Probably the gold standard for ‘Windows on Mac’ is Parallels now up to version 9. It runs inside iOS without the need to reboot. There’s two modes – in one you run a single Windows program and it appears like a Mac program on the regular Mac desktop. Or run an entire Windows desktop.
Parallels is $79.99 however, unlike earlier versions, the software is now licenced for one computer only not-transferable. If you buy a new Mac you have to buy another copy of Parallels.
VMWare have long experience with virtual machines. VMWare Workstation is our preferred VM software for development and testing on Windows machines. Fusion is the counterpart for Macintosh users.

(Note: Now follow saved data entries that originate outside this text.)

-- ==== Sys2Proof/Machine/Copy.lean ====
section
/-! DEFINITION. The copy words (R271 to R283): their checks, issue, promise and requests; and the completion of an issued word
(R64, R66, R70). -/

namespace Sys2Proof.Machine

/-! ### Operands (R271, R275) -/

/-- A source or destination kind of a modifier (R231). -/
def kindOf (k : BitVec 2) : OpKind :=
  if k = 0#2 then .handle else if k = 1#2 then .loc else if k = 2#2 then .slice else .ring

/-- An extent of an operand: its kind and address, where the extent begins behind the address, and its length. -/
structure Extent where
  kind : OpKind
  addr : Word
  first : Nat
  len : Nat

/-- The form of an operand, and for a local one that its extent lies in one range (R48, R49, R271). -/
def Extent.ok (x : Extent) : Bool :=
  match x.kind with
  | .loc =>
    let a := x.addr.toNat
    decide (a < 2 ^ 26) && localOk false a 0 && (x.len = 0 || localOk false (a + x.first) x.len)
  | .slice => decide (x.addr.toNat < 2 ^ 29) && bits x.addr.toNat 24 5 < 24 && bits x.addr.toNat 22 2 = 0
  | _ => true

/-- A slice operand names an offset beyond a staging size, or an extent that reaches it (R54, R272). -/
def Extent.pastStaging (x : Extent) (size : Nat) : Bool :=
  x.kind = .slice && (size ≤ bits x.addr.toNat 0 22 || (x.len ≠ 0 && size < bits x.addr.toNat 0 22 + x.first + x.len))

/-- Bytes from the start of the first row to the end of the last. -/
def rowSpan (rows stride rowb : Nat) : Nat := if rows = 0 || rowb = 0 then 0 else (rows - 1) * stride + rowb

/-- What a copy word asks for, once its own limits hold. -/
structure CopyPlan where
  extents : List Extent
  /-- bytes moved into one ring slot -/
  slot : Nat
  /-- the word moves no byte -/
  empty : Bool
  /-- requests, for a destination, or for the bases of the ring slots in order -/
  reqs : (Nat → Word) → List Req

/-- Requests that move `len` bytes, split at the destination's boundaries (R274). -/
def moveRow (sk dk : OpKind) (src dst : Word) (len : Nat) : List Req :=
  (pieces dst.toNat len).map (fun p => .move (sk.add src p.1) (dk.add dst p.1) p.2)

/-- Rows of `rowb` bytes. -/
def moveRows (sk dk : OpKind) (src : Nat → Word) (dst : Nat → Word) (rows rowb : Nat) : List Req :=
  ((List.range rows).map (fun r => moveRow sk dk (src r) (dst r) rowb)).flatten

/-- An operand address that holds for every slot. -/
def fixedAt (a : Word) : Nat → Word := fun _ => a

/-! ### Issue (R65, R71, R272) -/

/-- A word of a ring waits for a slot, also behind an `rfeed` that has slots to come (R272, R276). -/
def Bank.ringFull (b : Bank) (g : Nat) : Bool :=
  let r := (b.engine .mx).regs.rings[Fin.ofNat 4 g]
  r.slots ≤ r.filled + r.reserved || b.flights.any (fun f => f.reqs.contains (.slotWait g))

/-- Local address of slot `i` from the first slot that is neither filled nor reserved (R276, R314). -/
def Ring.freeSlot (r : Ring) (i : Nat) : Word :=
  BitVec.ofNat 64 ((r.base + (r.tail + r.reserved + i) % (max r.slots 1) * r.size) * 256)

/-- A promise or a deadline decides how the entry of a word begins (R64, R71, R272). -/
def firstState (empty : Bool) (promise deadline : Nat) : PromState :=
  if deadline ≠ 0 && deadline < promise then .fallback else if empty then .complete else .promised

Like Parallels, you can run a single Windows program on the Mac desktop or create an entire Windows machine instead,
There’s a 30 day trial available. Price starts at $59.99 for 3 Macs.
CrossOver lets you run some Windows programs on a Mac or Linux, sadly not the more recent versions of Office. There’s a list of compatible programs showing that the most recent somewhat compatible Office is Office 2010 for Windows SP1.
VM Hardware and Software
As with any virtual machine system, you must make sure that your hardware is sufficient. Running Windows 7 on a Mac means you need at least 4GB of RAM and plenty of disk space (virtual machines use up a lot of space). Parallels recommends at least 15GB for each virtual machine.
You’ll probably also need a Windows licence for each virtual machine and an Office for Windows licence for each installation.
Another option is to display the screen from a Windows computer on a Mac. You can do this using Microsoft’s Remote Desktop or a free product like VNC.
Apple itself has Boot Camp which lets you shut down iOS and restart the Mac computer with Windows instead. It’s a clumsy and slow approach. You can’t switch quickly between Mac and Windows apps, let alone copy/paste between them.